A previous post gave an overview of how dependency injection is used internally by EF Core, and how applications might interact with this. In this post we will look at some of the internal details. This post is aimed at provider writers and people who may want to contribute to the EF source code. Application developers should not need to know any of this.

Principles

Two principles are used throughout EF’s internal services:

  • All services are defined by interfaces. Services are not defined by classes. This means that when implementing a class that uses other services it should depend on only interfaces in its constructor.
  • Whenever possible, dependencies of one service on another should be made explicit using constructor injection.

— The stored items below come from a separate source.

-- ==== Sys2Proof/Laws/State.lean ====
section
/-!
SUPPORT. What each named update of State does to each field: one lemma per field per update.
-/

namespace Sys2Proof.Machine

variable (s : State)

@[simp] theorem State.setPending_pending (v : List Instr) : (s.setPending v).pending = v := rfl
@[simp] theorem State.setPending_station (v : List Instr) : (s.setPending v).station = s.station := rfl
@[simp] theorem State.setPending_cfg (v : List Instr) : (s.setPending v).cfg = s.cfg := rfl
@[simp] theorem State.setPending_start (v : List Instr) : (s.setPending v).start = s.start := rfl
@[simp] theorem State.setPending_scanner (v : List Instr) : (s.setPending v).scanner = s.scanner := rfl
@[simp] theorem State.setPending_image (v : List Instr) : (s.setPending v).image = s.image := rfl
@[simp] theorem State.setPending_refreshPointer (v : List Instr) : (s.setPending v).refreshPointer = s.refreshPointer := rfl
@[simp] theorem State.setPending_recallUnit (v : List Instr) : (s.setPending v).recallUnit = s.recallUnit := rfl
@[simp] theorem State.setPending_answers (v : List Instr) : (s.setPending v).answers = s.answers := rfl
@[simp] theorem State.setPending_sequencer (v : List Instr) : (s.setPending v).sequencer = s.sequencer := rfl
@[simp] theorem State.setPending_memory (v : List Instr) : (s.setPending v).memory = s.memory := rfl
@[simp] theorem State.setPending_crescendo (v : List Instr) : (s.setPending v).crescendo = s.crescendo := rfl
@[simp] theorem State.setPending_motion (v : List Instr) : (s.setPending v).motion = s.motion := rfl
@[simp] theorem State.setPending_link (v : List Instr) : (s.setPending v).link = s.link := rfl
@[simp] theorem State.setPending_peers (v : List Instr) : (s.setPending v).peers = s.peers := rfl
@[simp] theorem State.setPending_supply (v : List Instr) : (s.setPending v).supply = s.supply := rfl
@[simp] theorem State.setPending_faults (v : List Instr) : (s.setPending v).faults = s.faults := rfl
@[simp] theorem State.setPending_held (v : List Instr) : (s.setPending v).held = s.held := rfl
@[simp] theorem State.setPending_config (v : List Instr) : (s.setPending v).config = s.config := rfl
@[simp] theorem State.setPending_bases (v : List Instr) : (s.setPending v).bases = s.bases := rfl

@[simp] theorem State.setStation_pending (v : Station) : (s.setStation v).pending = s.pending := rfl
@[simp] theorem State.setStation_station (v : Station) : (s.setStation v).station = v := rfl
@[simp] theorem State.setStation_cfg (v : Station) : (s.setStation v).cfg = s.cfg := rfl
@[simp] theorem State.setStation_start (v : Station) : (s.setStation v).start = s.start := rfl
@[simp] theorem State.setStation_scanner (v : Station) : (s.setStation v).scanner = s.scanner := rfl
@[simp] theorem State.setStation_image (v : Station) : (s.setStation v).image = s.image := rfl
@[simp] theorem State.setStation_refreshPointer (v : Station) : (s.setStation v).refreshPointer = s.refreshPointer := rfl
@[simp] theorem State.setStation_recallUnit (v : Station) : (s.setStation v).recallUnit = s.recallUnit := rfl
@[simp] theorem State.setStation_answers (v : Station) : (s.setStation v).answers = s.answers := rfl
@[simp] theorem State.setStation_sequencer (v : Station) : (s.setStation v).sequencer = s.sequencer := rfl
@[simp] theorem State.setStation_memory (v : Station) : (s.setStation v).memory = s.memory := rfl
@[simp] theorem State.setStation_crescendo (v : Station) : (s.setStation v).crescendo = s.crescendo := rfl
@[simp] theorem State.setStation_motion (v : Station) : (s.setStation v).motion = s.motion := rfl
@[simp] theorem State.setStation_link (v : Station) : (s.setStation v).link = s.link := rfl
@[simp] theorem State.setStation_peers (v : Station) : (s.setStation v).peers = s.peers := rfl
@[simp] theorem State.setStation_supply (v : Station) : (s.setStation v).supply = s.supply := rfl
@[simp] theorem State.setStation_faults (v : Station) : (s.setStation v).faults = s.faults := rfl
@[simp] theorem State.setStation_held (v : Station) : (s.setStation v).held = s.held := rfl
@[simp] theorem State.setStation_config (v : Station) : (s.setStation v).config = s.config := rfl
@[simp] theorem State.setStation_bases (v : Station) : (s.setStation v).bases = s.bases := rfl

@[simp] theorem State.setCfg_pending (v : Option Configuration) : (s.setCfg v).pending = s.pending := rfl
@[simp] theorem State.setCfg_station (v : Option Configuration) : (s.setCfg v).station = s.station := rfl
@[simp] theorem State.setCfg_cfg (v : Option Configuration) : (s.setCfg v).cfg = v := rfl
@[simp] theorem State.setCfg_start (v : Option Configuration) : (s.setCfg v).start = s.start := rfl
@[simp] theorem State.setCfg_scanner (v : Option Configuration) : (s.setCfg v).scanner = s.scanner := rfl
@[simp] theorem State.setCfg_image (v : Option Configuration) : (s.setCfg v).image = s.image := rfl
@[simp] theorem State.setCfg_refreshPointer (v : Option Configuration) : (s.setCfg v).refreshPointer = s.refreshPointer := rfl
@[simp] theorem State.setCfg_recallUnit (v : Option Configuration) : (s.setCfg v).recallUnit = s.recallUnit := rfl
@[simp] theorem State.setCfg_answers (v : Option Configuration) : (s.setCfg v).answers = s.answers := rfl
@[simp] theorem State.setCfg_sequencer (v : Option Configuration) : (s.setCfg v).sequencer = s.sequencer := rfl
@[simp] theorem State.setCfg_memory (v : Option Configuration) : (s.setCfg v).memory = s.memory := rfl
@[simp] theorem State.setCfg_crescendo (v : Option Configuration) : (s.setCfg v).crescendo = s.crescendo := rfl
@[simp] theorem State.setCfg_motion (v : Option Configuration) : (s.setCfg v).motion = s.motion := rfl
@[simp] theorem State.setCfg_link (v : Option Configuration) : (s.setCfg v).link = s.link := rfl
@[simp] theorem State.setCfg_peers (v : Option Configuration) : (s.setCfg v).peers = s.peers := rfl
@[simp] theorem State.setCfg_supply (v : Option Configuration) : (s.setCfg v).supply = s.supply := rfl
@[simp] theorem State.setCfg_faults (v : Option Configuration) : (s.setCfg v).faults = s.faults := rfl
@[simp] theorem State.setCfg_held (v : Option Configuration) : (s.setCfg v).held = s.held := rfl
@[simp] theorem State.setCfg_bases (v : Option Configuration) : (s.setCfg v).bases = s.bases := rfl

@[simp] theorem State.setStart_pending (v : StartController) : (s.setStart v).pending = s.pending := rfl
@[simp] theorem State.setStart_station (v : StartController) : (s.setStart v).station = s.station := rfl
@[simp] theorem State.setStart_cfg (v : StartController) : (s.setStart v).cfg = s.cfg := rfl
@[simp] theorem State.setStart_start (v : StartController) : (s.setStart v).start = v := rfl
@[simp] theorem State.setStart_scanner (v : StartController) : (s.setStart v).scanner = s.scanner := rfl
@[simp] theorem State.setStart_image (v : StartController) : (s.setStart v).image = s.image := rfl
@[simp] theorem State.setStart_refreshPointer (v : StartController) : (s.setStart v).refreshPointer = s.refreshPointer := rfl
@[simp] theorem State.setStart_recallUnit (v : StartController) : (s.setStart v).recallUnit = s.recallUnit := rfl
@[simp] theorem State.setStart_answers (v : StartController) : (s.setStart v).answers = s.answers := rfl
@[simp] theorem State.setStart_sequencer (v : StartController) : (s.setStart v).sequencer = s.sequencer := rfl
@[simp] theorem State.setStart_memory (v : StartController) : (s.setStart v).memory = s.memory := rfl
@[simp] theorem State.setStart_crescendo (v : StartController) : (s.setStart v).crescendo = s.crescendo := rfl
@[simp] theorem State.setStart_motion (v : StartController) : (s.setStart v).motion = s.motion := rfl
@[simp] theorem State.setStart_link (v : StartController) : (s.setStart v).link = s.link := rfl
@[simp] theorem State.setStart_peers (v : StartController) : (s.setStart v).peers = s.peers := rfl
@[simp] theorem State.setStart_supply (v : StartController) : (s.setStart v).supply = s.supply := rfl
@[simp] theorem State.setStart_faults (v : StartController) : (s.setStart v).faults = s.faults := rfl
@[simp] theorem State.setStart_held (v : StartController) : (s.setStart v).held = s.held := rfl
@[simp] theorem State.setStart_config (v : StartController) : (s.setStart v).config = s.config := rfl
@[simp] theorem State.setStart_bases (v : StartController) : (s.setStart v).bases = s.bases := rfl

@[simp] theorem State.setScanner_pending (v : Scanner) : (s.setScanner v).pending = s.pending := rfl
@[simp] theorem State.setScanner_station (v : Scanner) : (s.setScanner v).station = s.station := rfl
@[simp] theorem State.setScanner_cfg (v : Scanner) : (s.setScanner v).cfg = s.cfg := rfl
@[simp] theorem State.setScanner_start (v : Scanner) : (s.setScanner v).start = s.start := rfl
@[simp] theorem State.setScanner_scanner (v : Scanner) : (s.setScanner v).scanner = v := rfl
@[simp] theorem State.setScanner_image (v : Scanner) : (s.setScanner v).image = s.image := rfl
@[simp] theorem State.setScanner_refreshPointer (v : Scanner) : (s.setScanner v).refreshPointer = s.refreshPointer := rfl
@[simp] theorem State.setScanner_recallUnit (v : Scanner) : (s.setScanner v).recallUnit = s.recallUnit := rfl
@[simp] theorem State.setScanner_answers (v : Scanner) : (s.setScanner v).answers = s.answers := rfl
@[simp] theorem State.setScanner_sequencer (v : Scanner) : (s.setScanner v).sequencer = s.sequencer := rfl
@[simp] theorem State.setScanner_memory (v : Scanner) : (s.setScanner v).memory = s.memory := rfl
@[simp] theorem State.setScanner_crescendo (v : Scanner) : (s.setScanner v).crescendo = s.crescendo := rfl
@[simp] theorem State.setScanner_motion (v : Scanner) : (s.setScanner v).motion = s.motion := rfl
@[simp] theorem State.setScanner_link (v : Scanner) : (s.setScanner v).link = s.link := rfl
@[simp] theorem State.setScanner_peers (v : Scanner) : (s.setScanner v).peers = s.peers := rfl
@[simp] theorem State.setScanner_supply (v : Scanner) : (s.setScanner v).supply = s.supply := rfl
@[simp] theorem State.setScanner_faults (v : Scanner) : (s.setScanner v).faults = s.faults := rfl
@[simp] theorem State.setScanner_held (v : Scanner) : (s.setScanner v).held = s.held := rfl
@[simp] theorem State.setScanner_config (v : Scanner) : (s.setScanner v).config = s.config := rfl
@[simp] theorem State.setScanner_bases (v : Scanner) : (s.setScanner v).bases = s.bases := rfl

When used together these principles make it easy to see the dependencies in the system. It ensures that services only make use of the public API service defined by other services and do not depend on any implementation details.

(There are some cases where constructor injection is not possible, usually when dependencies are conditional. For example, the QueryContextFactory depends on IStateManager for tracking entities. However, if the query is a no-tracking query, then the state manager is not needed. Therefore, as a perf optimization, the QueryContextFactory does not depend on IStateManager directly, but instead depends on ICurrentDbContext. This in turns allows IStateManager to be loaded if it is needed by using ICurrentDbContext as a service locator.)

Scopes

EF Core creates a scope for each context instance such that there is essentially a scope for each session. This scope has two purposes:

  • It allows services that should work together within the session to depend on each other in a natural way. For example, in a given scope (session) there is one IStateManager, one INavigationFixer, one IChangeDetector, and so on. These all work together with the currently tracked entities. These services are released/disposed at the end of the session leaving the system clean for the next session.
  • It allows different services to be resolved for different context instances. This is most important for resolving the correct services for the current session’s database provider.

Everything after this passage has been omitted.